質問の内容に嫌気が差したせいでぞんざいな返事になってしまった。まだ流暢には話せないから、どのみち端的な受け答えしかできないんだけどね。

爺さんは気を悪くすることもなく、口調を砕いて別の質問を投げかけてきた。



「では、お主は一体何者なんじゃ?」

「……奴隷」



何者かと問われ、少し考えてから奴隷と答えた。悪魔って言ってもどうせ信じてもらえないからね。

爺さんは俺が言い淀んだ理由を勘違いしたようで、その表情からは憐憫を感じた。本人に奴隷と言わせてしまったことを後悔しているのかな? 俺は全く気にしていないんだけどね。奴隷として連れてこられたのは事実だけど、まだ奴隷紋も刻まれていないし。



「ここはどこ?」

「ん? あぁ、ここは儂の部屋じゃ。ビーウェ様よりお主の治療を仰せつかった」



それを聞いて、フェリュスとビーウェの会話を思い出して耳にした人物名を口にした。



「貴方が、ドルフさん?」

「そうじゃ。お主、名は?」

「メア」



自己紹介をしつつ周りを見渡す。治療を施すといっているけど医療器具は一つもない。布団やシーツすら無かった。

というか、怪我人だと思っているんなら地べたに寝かせないでほしい。


俺の視線から何を探しているのかを察知したようで、ドルフが説明してくれた。



「治療は魔法で行うんじゃ。といっても、一瞬で怪我を治すことはできんが」



魔法による治療か。知識を探ると、治療魔法に関する情報が出てきた。

けど、詳しく確認せずに情報を頭の片隅に追いやった。人間にとっては便利な魔法だけど、悪魔には必要なさそうだからね。



「だがこれから治療に取り掛かろうとした時に、魔法の兆候を感じて距離を取っておったのじゃ。急に腹部から槍のようなものが突き出た時には心臓が止まるかと思ったぞ! そもそも奴隷で魔法が使える者は滅多におらんのじゃが、お主も魔法を使えるのじゃな」

「うん。……貴方は、フェリュスの奴隷?」

「いや、確かに最初はそうじゃったが、今はビーウェ様の奴隷じゃ」



フェリュスがビーウェに奴隷として譲渡したのかな。まぁビーウェを使役しているのはフェリュスだから、主従関係に変更はないけど。

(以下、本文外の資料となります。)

-- ==== Sys2Proof/Laws/Frames.lean ====
section
/-! SUPPORT. How the updates meet the terms of Safety: what `finish` reports, and what each update leaves alone. They are
stated for any value written, so that no proof compares the products of the permutation. -/

namespace Sys2Proof.Safety

open Sys2Proof.Machine

theorem reports_finish (s s1 : State) (c : ErrCode) (y : Byte) (p : Nat) (hp : p ≤ 64) (hs : s1.sticky = s.sticky) :
    Reports s (finish c y p s1) (errNumber c).toNat y.toNat p := by
  refine ⟨rfl, rfl, by rw [finish_errPos, BitVec.toNat_ofNat]; omega, ?_⟩
  rw [finish_sticky, hs]
  generalize s.sticky = b
  revert b
  cases c <;> decide

section
variable (s : State) (c : ErrCode) (y : Byte) (p : Nat)

theorem onlyStatus_finish : OnlyStatus s (finish c y p s) := rfl

theorem onlyRes_setRes (v : Nat) : OnlyRes s (finish c y p (setRes v s)) := rfl

theorem onlyAcc_setAcc (d : Digit) : OnlyAcc s (finish c y p (setAcc d s)) := rfl

theorem onlyOut_setOut (l : List Byte) : OnlyOut s (finish c y p (setOut l s)) := rfl

theorem onlyResOut_setRes_setOut (v : Nat) (l : List Byte) : OnlyResOut s (finish c y p (setRes v (setOut l s))) := rfl

end

/-- The output text is what `setOut` wrote, if that text fits. -/
theorem outIs_setOut (l : List Byte) (h : l.length ≤ 64) (t : State) (ho : t.obuf = zeroFilled l)
    (hl : t.obufLen = BitVec.ofNat 7 l.length) : OutIs t (l.map (·.toNat)) := by
  refine ⟨by rw [hl, BitVec.toNat_ofNat, List.length_map]; omega, fun i => ?_⟩
  rw [ho, zeroFilled_get _ _ i.isLt]
  simp only [List.getD_eq_getElem?_getD, List.getElem?_map]
  cases l[i.val]? <;> rfl

end Sys2Proof.Safety
end

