theorem test_witness_StepsFoldTheChecksum :
    let s : State := { withAcc 5 0 with host := { HostSide.idle with
      pending := [.write 0x08 4 (.imm 31), .write 0x00 4 (.imm 7), .reset] } }
    s.arg.toNat < 2 ^ 32 ∧
    s.host.pending = [(31 : Digit)].flatMap (fun d =>
      [Transaction.write 0x08 4 (.imm (d.setWidth 32)), Transaction.write 0x00 4 (.imm 0x00000007)]) ++ [.reset] :=
  ⟨by decide, rfl⟩

/-- V-CSUM `[1, 2]`, changed to `[1, 3]`. -/
theorem test_witness_ChecksumDetectsEverySubstitution : (2 : Digit) ≠ 3 ∧ checksum ([1] ++ 2 :: []) = 0 := by decide

/-- V-CSUM `[1, 2]` at distance 1; at distance 30 a valid sequence with 29 digits between; 30 digits between at distance 31. -/
theorem test_witness_ChecksumDetectsTranspositions :
    ((1 : Digit) ≠ 2 ∧ ([] : List Digit).length + 1 ≤ 30 ∧ checksum ([] ++ 1 :: [] ++ 2 :: []) = 0) ∧
    ((0 : Digit) ≠ 1 ∧ (List.replicate 29 (0 : Digit)).length + 1 ≤ 30 ∧
      checksum ([] ++ 0 :: List.replicate 29 0 ++ 1 :: [2]) = 0) ∧
    (List.replicate 30 (0 : Digit)).length + 1 = 31 := by decide +kernel

/-- V-ENC rows of masked values 32^5 - 1, 32^5 and 32^6. -/
theorem test_witness_CodeLengthFollowsTheMaskedValue :
    ((∃ t, exec .encode (withArg 2599784329) = .next t ∧ t.err = 0) ∧
      5777025351 * (withArg 2599784329).arg.toNat % 2 ^ 35 = 32 ^ 5 - 1) ∧
    ((∃ t, exec .encode (withArg 3992977408) = .next t ∧ t.err = 0) ∧
      5777025351 * (withArg 3992977408).arg.toNat % 2 ^ 35 = 32 ^ 5) ∧
    ((∃ t, exec .encode (withArg 24696061952) = .next t ∧ t.err = 0) ∧
      5777025351 * (withArg 24696061952).arg.toNat % 2 ^ 35 = 32 ^ 6) :=
  ⟨⟨after_exists (by decide +kernel), by decide⟩, ⟨after_exists (by decide +kernel), by decide⟩,
    after_exists (by decide +kernel), by decide⟩

theorem test_witness_NormalizeIsIdempotent :
    (∃ t, exec .normalize (withText ['-', 'o']) = .next t ∧ (withText ['0']).ibuf = t.obuf ∧
      (withText ['0']).ibufLen = t.obufLen) ∧ ∃ t, exec .normalize (withText ['0']) = .next t ∧ t.err = 0 :=
  ⟨after_exists (by decide +kernel), after_exists (by decide +kernel)⟩

/-- E1 and E3: the code comes back in lower case and without its dash. -/
theorem test_witness_DecodeOfEncodeIsTheNumber :
    1 ≤ (withArg 123456).arg.toNat ∧ (withArg 123456).arg.toNat < 2 ^ 35 ∧
    ∃ t, exec .encode (withArg 123456) = .next t ∧
      normalText (withText ['d', 'd', '7', 'd', '9', '6', 'y', 'y']) = (outputText t).filterMap normalByte :=
  ⟨by decide, by decide, after_exists (by decide +kernel)⟩

/-- E5 (the last `Y` typed as `X`) and V-DEC `DD7D-69YY` (`9` and `6` swapped), from `DD7D96YY`. -/
theorem test_witness_DecodeDetectsOneWrongOrSwappedSymbol :
    (∃ t, exec .decode (withText ['D', 'D', '7', 'D', '9', '6', 'Y', 'Y']) = .next t ∧ t.err = 0) ∧
    (text (withText ['D', 'D', '7', 'D', '9', '6', 'Y', 'Y']) = bytes ['D', 'D', '7', 'D', '9', '6', 'Y'] ++ 0x59 :: [] ∧
      text (withText ['D', 'D', '7', 'D', '9', '6', 'Y', 'X']) = bytes ['D', 'D', '7', 'D', '9', '6', 'Y'] ++ 0x58 :: [] ∧
      normalByte 0x59 = some 0x59 ∧ normalByte 0x58 = some 0x58 ∧ (0x59 : Byte) ≠ 0x58 ∧ (0x58 : Byte).toNat ∈ symbolCodes) ∧
    (text (withText ['D', 'D', '7', 'D', '9', '6', 'Y', 'Y']) =
        bytes ['D', 'D', '7', 'D'] ++ 0x39 :: [] ++ 0x36 :: bytes ['Y', 'Y'] ∧
      text (withText ['D', 'D', '7', 'D', '6', '9', 'Y', 'Y']) =
        bytes ['D', 'D', '7', 'D'] ++ 0x36 :: [] ++ 0x39 :: bytes ['Y', 'Y'] ∧
      normalByte 0x39 = some 0x39 ∧ normalByte 0x36 = some 0x36 ∧ (0x39 : Byte) ≠ 0x36) :=
  ⟨after_exists (by decide +kernel), by decide +kernel, by decide +kernel⟩

end Sys2Proof.Tests
end

namespace Sys2Proof.Machine

open Sys2Proof.Safety

/-! What a command writes besides its status, as an update of the state that depends on the command's operands alone: the
layer between the commands' equations and the statements about every command. -/

/-- `Writes i u`: command `i` may end with `finish` over the update `u` (spec/60_exceptions.md R99, spec/10_state.md R27,
R28, R30). -/
inductive Writes : Instr → (State → State) → Prop
  /-- nothing but the status -/
  | status (i : Instr) : Writes i id
  | res (i : Instr) (hi : i ∈ [Instr.symbolOf, .digitOf, .mask, .unmask, .csumVerify]) (v : Nat) : Writes i (setRes v)
  | acc (i : Instr) (hi : i ∈ [Instr.csumClear, .csumStep]) (d : Digit) : Writes i (setAcc d)
  | out (i : Instr) (hi : i ∈ [Instr.normalize, .encode, .decode]) (l : List Byte) : Writes i (setOut l)
  /-- a DECODE that succeeds -/
  | resOut (v : Nat) (l : List Byte) : Writes .decode fun s => setRes v (setOut l s)

/-- Two states with the same operands (`ARG`, `ACC` and the input text): a command makes the same update in both and
reports the same (spec/10_state.md R19, spec/30_encoding.md R50). -/
theorem exec_of_same_operands (i : Instr) (s s' : State) (harg : s'.arg = s.arg) (hacc : s'.acc = s.acc)
    (htext : inputText s' = inputText s) :
    ∃ code sym pos u, Writes i u ∧
      exec i s = .next (finish code sym pos (u s)) ∧ exec i s' = .next (finish code sym pos (u s')) := by
  cases i with
  | nop => exact ⟨_, _, _, _, .status _, rfl, rfl⟩
  | symbolOf =>
    simp only [exec, execSymbolOf, argNat, harg]
    split_ifs
    · exact ⟨_, _, _, _, .status _, rfl, rfl⟩
    · exact ⟨_, _, _, _, .res _ (by decide) _, rfl, rfl⟩
  | digitOf =>
    simp only [exec, execDigitOf, argNat, harg]
    split_ifs
    · exact ⟨_, _, _, _, .status _, rfl, rfl⟩
    · cases digitOf (BitVec.ofNat 8 s.arg.toNat) with
      | none => exact ⟨_, _, _, _, .status _, rfl, rfl⟩
      | some d => exact ⟨_, _, _, _, .res _ (by decide) _, rfl, rfl⟩
  | normalize =>
    simp only [exec, execNormalize, htext]
    cases firstBad (normChars (inputText s)) with
    | none => exact ⟨_, _, _, _, .out _ (by decide) _, rfl, rfl⟩
    | some k => exact ⟨_, _, _, _, .out _ (by decide) _, rfl, rfl⟩
  | mask =>
    simp only [exec, execMask, argNat, harg]
    exact ⟨_, _, _, _, .res _ (by decide) _, rfl, rfl⟩
  | unmask =>
    simp only [exec, execUnmask, argNat, harg]
    exact ⟨_, _, _, _, .res _ (by decide) _, rfl, rfl⟩
  | csumClear => exact ⟨_, _, _, _, .acc _ (by decide) _, rfl, rfl⟩
  | csumStep =>
    simp only [exec, execCsumStep, argNat, harg, hacc]
    split_ifs
    · exact ⟨_, _, _, _, .status _, rfl, rfl⟩
    · exact ⟨_, _, _, _, .acc _ (by decide) _, rfl, rfl⟩
  | csumVerify =>
    simp only [exec, execCsumVerify, hacc]
    split_ifs
    · exact ⟨_, _, _, _, .status _, rfl, rfl⟩
    · exact ⟨_, _, _, _, .res _ (by decide) _, rfl, rfl⟩
  | encode =>
    simp only [exec, execEncode, argNat, harg]
    split_ifs
    · exact ⟨_, _, _, _, .status _, rfl, rfl⟩
    · exact ⟨_, _, _, _, .out _ (by decide) _, rfl, rfl⟩
  | decode =>
    simp only [exec, execDecode, htext]
    cases firstBad (normChars (inputText s)) with
    | some k => exact ⟨_, _, _, _, .out _ (by decide) _, rfl, rfl⟩
    | none =>
      dsimp only
      split_ifs
      · exact ⟨_, _, _, _, .out _ (by decide) _, rfl, rfl⟩
      · exact ⟨_, _, _, _, .out _ (by decide) _, rfl, rfl⟩
      · exact ⟨_, _, _, _, .resOut _ _, rfl, rfl⟩
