-- ==== Sys2Proof/Certificates/Slice0/Obligations.lean ====
section
/-! DEFINITION. The statements for the provers. Each docstring names the rule of spec/ it formalises. A clause about an
encoding (`DecodesTo`) is the rule's own 'Encoding' line; a clause `= .next …` says that the instruction completes. -/

open Sys2Proof Sys2Proof.Machine

/-! ### Encoding -/

/-- Decoding the two bytes of a well-formed instruction, in memory order, gives that instruction and leaves nothing (R80,
R81, R84): no bit of an encoding is dropped. -/
def Obligations.DecodeOfEncodeIsTheInstruction : Prop :=
  ∀ i : Instr, WellFormed i = true →
    decode (encodeBytes i) = .ok (i, []) ∧ decodeWord (encode i) = .ok i

/-- A word that decodes is the encoding of the well-formed instruction it decodes to (R81, R84, R92). -/
def Obligations.EncodeOfDecodeIsTheWord : Prop :=
  ∀ (w : Word) (i : Instr), decodeWord w = .ok i → WellFormed i = true ∧ encode i = w

/-- R92 (the spec's decision D4): the decoder is the opcode table: the row whose `match` equals `w & mask`, its fields taken from `w`, or invalid. -/
def Obligations.DecoderIsTheOpcodeTable : Prop :=
  ∀ w : Word, decodeWord w =
    match opcodeTable.find? (fun r => w &&& r.mask == r.pattern) with
    | some r => .ok (r.operands w)
    | none => .error .invalidOpcode

/-- The 34 patterns of R84 are pairwise disjoint: R86, which the spec marks as its own inference. -/
def Obligations.OpcodeRowsArePairwiseDisjoint : Prop :=
  opcodeTable.length = 34 ∧
    opcodeTable.Pairwise (fun r q => ∀ w : Word, ¬ (w &&& r.mask = r.pattern ∧ w &&& q.mask = q.pattern))

/-- Exactly which words are invalid: the word column of R88's table, family by family. R88, and R93 for family 0x0, are the
spec's own inferences from R84's table and R87's strict decode (its decision D4). -/
def Obligations.InvalidWordsAreThoseListed : Prop :=
  ∀ w : Word, decodeWord w = .error .invalidOpcode ↔
    (fieldOp w = 0x0 ∧ w ≠ 0x00E0 ∧ w ≠ 0x00EE) ∨
    (fieldOp w = 0x5 ∧ fieldN w ≠ 0) ∨
    (fieldOp w = 0x8 ∧ fieldN w ∈ [0x8#4, 0x9#4, 0xA#4, 0xB#4, 0xC#4, 0xD#4, 0xF#4]) ∨
    (fieldOp w = 0x9 ∧ fieldN w ≠ 0) ∨
    (fieldOp w = 0xE ∧ fieldKK w ∉ [0x9E#8, 0xA1#8]) ∨
    (fieldOp w = 0xF ∧
      fieldKK w ∉ [0x07#8, 0x0A#8, 0x15#8, 0x18#8, 0x1E#8, 0x29#8, 0x33#8, 0x55#8, 0x65#8])

/-- Words written out from R84's encodings decode to the instructions they stand for, and three that are no instruction
do not (a sanity statement). -/
def Obligations.WordsWrittenFromTheTableDecode : Prop :=
  decodeWord 0x00E0 = .ok .cls ∧ decodeWord 0x1ABC = .ok (.jp 0xABC) ∧ decodeWord 0x3A42 = .ok (.seImm 0xA 0x42) ∧
  decodeWord 0x8125 = .ok (.sub 1 2) ∧ decodeWord 0xD12F = .ok (.drw 1 2 15) ∧ decodeWord 0xE7A1 = .ok (.sknp 7) ∧
  decodeWord 0xF355 = .ok (.ldMemVx 3) ∧ decodeWord 0x01E0 = .error .invalidOpcode ∧
  decodeWord 0x5121 = .error .invalidOpcode ∧ decodeWord 0x812F = .error .invalidOpcode

/-! ### The step -/

/-- R90, R91, R94: when the word at PC decodes to an instruction, the step is that instruction's own effect at the state
with `key_wait` cleared, and then the end of the step; a stop of the instruction is a stop of the step. That `key_wait` is
cleared before the instruction, and not written at the end of the step where R96 has it written, is the model's choice, log
entry 10 (DEDUCED); the value left is the same. -/
def Obligations.StepRunsTheDecodedInstruction : Prop :=
  ∀ (s : State) (i : Instr), s.fetchable → decodeWord s.wordAtPc = .ok i →
    step s = match exec i { s with keyWait := false } with
      | .next t => .next t.endStep
      | .fault r => .fault r
      | .refused r => .refused r

/-- R206 (the spec's decisions D13, D14): after the instruction or the fault path, whichever ran, both timers count down by
one if nonzero under per_step and stay under tick60. That the instruction runs at `key_wait` cleared and that nothing else of
the block changes after it, where R96 has `key_wait` written too, is the model's choice, log entry 10 (DEDUCED); `rndIn` and
`draws`, which the end of a step does change, are the model's own, log entry 4. -/
def Obligations.EveryStepCountsTheTimersLast : Prop :=
  ∀ s t : State, step s = .next t → ∃ u : State,
    ((∃ i, stepFault s = none ∧ decodeWord s.wordAtPc = .ok i ∧ exec i { s with keyWait := false } = .next u) ∨
      (∃ c, stepFault s = some c ∧ u = { s with keyWait := false, fault := s.faultAfter c })) ∧
    t = { u with dt := t.dt, st := t.st, rndIn := t.rndIn, draws := t.draws } ∧
    (s.cfg.timerPolicy = .perStep →
      t.dt = (if u.dt = 0 then 0 else u.dt - 1) ∧ t.st = (if u.st = 0 then 0 else u.st - 1)) ∧
    (s.cfg.timerPolicy = .tick60 → t.dt = u.dt ∧ t.st = u.st)

/-- R253 (with R95 and R252; the spec's decision D5): a faulting step ends in a next state in which only the timers, `key_wait` and `fault` differ; `fault` keeps the first
code. (`rndIn` and `draws` are the model's own: the step's byte `rnd` is used up.) -/
def Obligations.FaultingStepChangesOnlyTimersAndStatus : Prop :=
  ∀ (s : State) (c : FaultCode), stepFault s = some c → ∃ t, step s = .next t ∧
    t = { s with fault := t.fault, keyWait := false, dt := t.dt, st := t.st, rndIn := t.rndIn, draws := t.draws } ∧
    t.fault.toNat = (if s.fault = 0 then faultNumber c else s.fault.toNat) ∧
    t.dt.toNat = s.timerAfter s.dt ∧ t.st.toNat = s.timerAfter s.st

/-- A step that raises no fault does not write `fault` (R39, R252): with the statement before, only a fault does, and a
recorded code stays. -/
def Obligations.FaultRegisterIsWrittenByFaultsOnly : Prop :=
  ∀ s t : State, step s = .next t →
    (stepFault s = none → t.fault = s.fault) ∧ (s.fault ≠ 0 → t.fault = s.fault) ∧
    (s.fault = 0 → t.fault.toNat = (match stepFault s with | some c => faultNumber c | none => 0))
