-- ==== Sys2Proof/Tests/Slice0.lean ====
section
/-! SUPPORT. The model's own tests, one step each, on the vectors of 95_test_vectors.md; the decoding of words written out
from R84; the ill-formed terms; and a witness for every hypothesis of the obligations. -/

namespace Sys2Proof.Tests
open Sys2Proof Sys2Proof.Machine

/-! ### Helpers -/

/-- The next state of an outcome, if it is one. -/
def nx : Outcome → Option State
  | .next s => some s
  | _ => none

/-- The word `w` where the next step fetches it. -/
def here (w : Nat) (s : State) : State := s.withFetchWord 16 w

/-- Reset with registers set. -/
def regs (l : List (Reg × Byte)) : State := l.foldl (fun s p => s.setReg p.1 p.2) State.reset

/-- A byte of memory set. -/
def poke (a : Nat) (b : Byte) (s : State) : State := { s with mem := s.mem.write a b }

/-- A display byte set. -/
def paint (n : Nat) (b : Byte) (s : State) : State := { s with disp := s.disp.set! n b }

/-- What a step leaves, looked at through `f`. -/
def sees {α : Type} (s : State) (f : State → α) : Option α := (nx (step s)).map f

/-- What an instruction leaves, looked at through `f`. -/
def leaves {α : Type} (i : Instr) (s : State) (f : State → α) : Option α := (nx (exec i s)).map f

/-- The other values of the parameters of R8. -/
def tick60 : Config := { hardware with timerPolicy := .tick60 }
def memFault : Config := { hardware with memOob := .fault }
def keyFault : Config := { hardware with keyOob := .fault }

/-! ### Well-formedness -/

theorem test_wf_refuses_a_row_count_above_15 : WellFormed (.drw 0 0 16) = false := by decide
theorem test_wf_accepts_a_row_count_of_15 : WellFormed (.drw 0 0 15) = true := by decide

/-! ### Decoding: words written out from the encodings of R84 -/

theorem test_decode_low :
    decodeWord 0b0000000011100000 = .ok .cls ∧ decodeWord 0b0000000011101110 = .ok .ret ∧
    decodeWord 0b0001101010111100 = .ok (.jp 0xABC) ∧ decodeWord 0b0010001100000000 = .ok (.call 0x300) ∧
    decodeWord 0b0011101001000010 = .ok (.seImm 0xA 0x42) ∧ decodeWord 0b0100101001000010 = .ok (.sneImm 0xA 0x42) ∧
    decodeWord 0b0101000100100000 = .ok (.seReg 1 2) ∧ decodeWord 0b0110101001011100 = .ok (.ldImm 0xA 0x5C) ∧
    decodeWord 0b0111000011111111 = .ok (.addImm 0 0xFF) := by decide

theorem test_decode_alu :
    decodeWord 0b1000000100100000 = .ok (.ldReg 1 2) ∧ decodeWord 0b1000000100100001 = .ok (.orReg 1 2) ∧
    decodeWord 0b1000000100100010 = .ok (.andReg 1 2) ∧ decodeWord 0b1000000100100011 = .ok (.xorReg 1 2) ∧
    decodeWord 0b1000000100100100 = .ok (.addReg 1 2) ∧ decodeWord 0b1000000100100101 = .ok (.sub 1 2) ∧
    decodeWord 0b1000000100110110 = .ok (.shr 1 3) ∧ decodeWord 0b1000000100100111 = .ok (.subn 1 2) ∧
    decodeWord 0b1000000100111110 = .ok (.shl 1 3) := by decide

theorem test_decode_high :
    decodeWord 0b1001000100100000 = .ok (.sneReg 1 2) ∧ decodeWord 0b1010001011110000 = .ok (.ldI 0x2F0) ∧
    decodeWord 0b1011001100000000 = .ok (.jpV0 0x300) ∧ decodeWord 0b1100001100001111 = .ok (.rnd 3 0x0F) ∧
    decodeWord 0b1101000100101111 = .ok (.drw 1 2 15) ∧ decodeWord 0b1110001010011110 = .ok (.skp 2) ∧
    decodeWord 0b1110001010100001 = .ok (.sknp 2) := by decide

あいつらに様付けしているのは魔法陣で強要されているからなのか、間違えないように言い方を統一しているからなのか。少し疑問には思ったけど、聞く必要はないか。


俺は会話しつつも体の状態を確認していた。魔毒の影響はもう残っていない。骨折も既に治っている。

俺は上体を起こして体を動かした。問題なく動かせられる。むしろ、魔毒を食らった時よりも動きやすくなっている気がするけど。



「お、お主、腰の骨が折れていたはずだが?」

「気のせい」



投げられた質問を適当に返す。答える気が無いことが伝わったようで、それ以上質問を重ねられることは無かった。

もうここに用はない。留まっていればビーウェが来てしまうだろうし、早めに姿を隠した方がいいだろうね。



「じゃあ、俺は行くよ」

「……お主、奴隷紋は刻まれていないのか?」



話の流れとは関係のない質問をされたことに疑問を抱いた。黒衣を身に纏っているから奴隷紋の有無は分からないはずなんだけど。

もし意識が無い時に確認していたのだとしたら、このタイミングで聞いてはこないと思う。おそらく、奴隷紋には無断行動を禁止する制約が組み込まれているのだろう。だから俺が勝手に動こうとしているのを訝しく感じたのかな。



「うん。だから、その前に逃げる」



そう言って部屋の外に出ようとする。だが、それに合わせてドルフも立ち上がり、俺の前を塞いだ。



「……俺を見張るよう、命令されている?」

「いや……」



奴隷紋によって命令されているのかと思ったのだが、それは勘違いだった。

ドルフが重たい口を開こうとして、何となく何を言われるのか予想がついてしまった。



「お主、いや、メアよ。……儂を、殺してはくれぬか?」

「お断りします」



俺はドルフの懇願を即座に切り捨てた。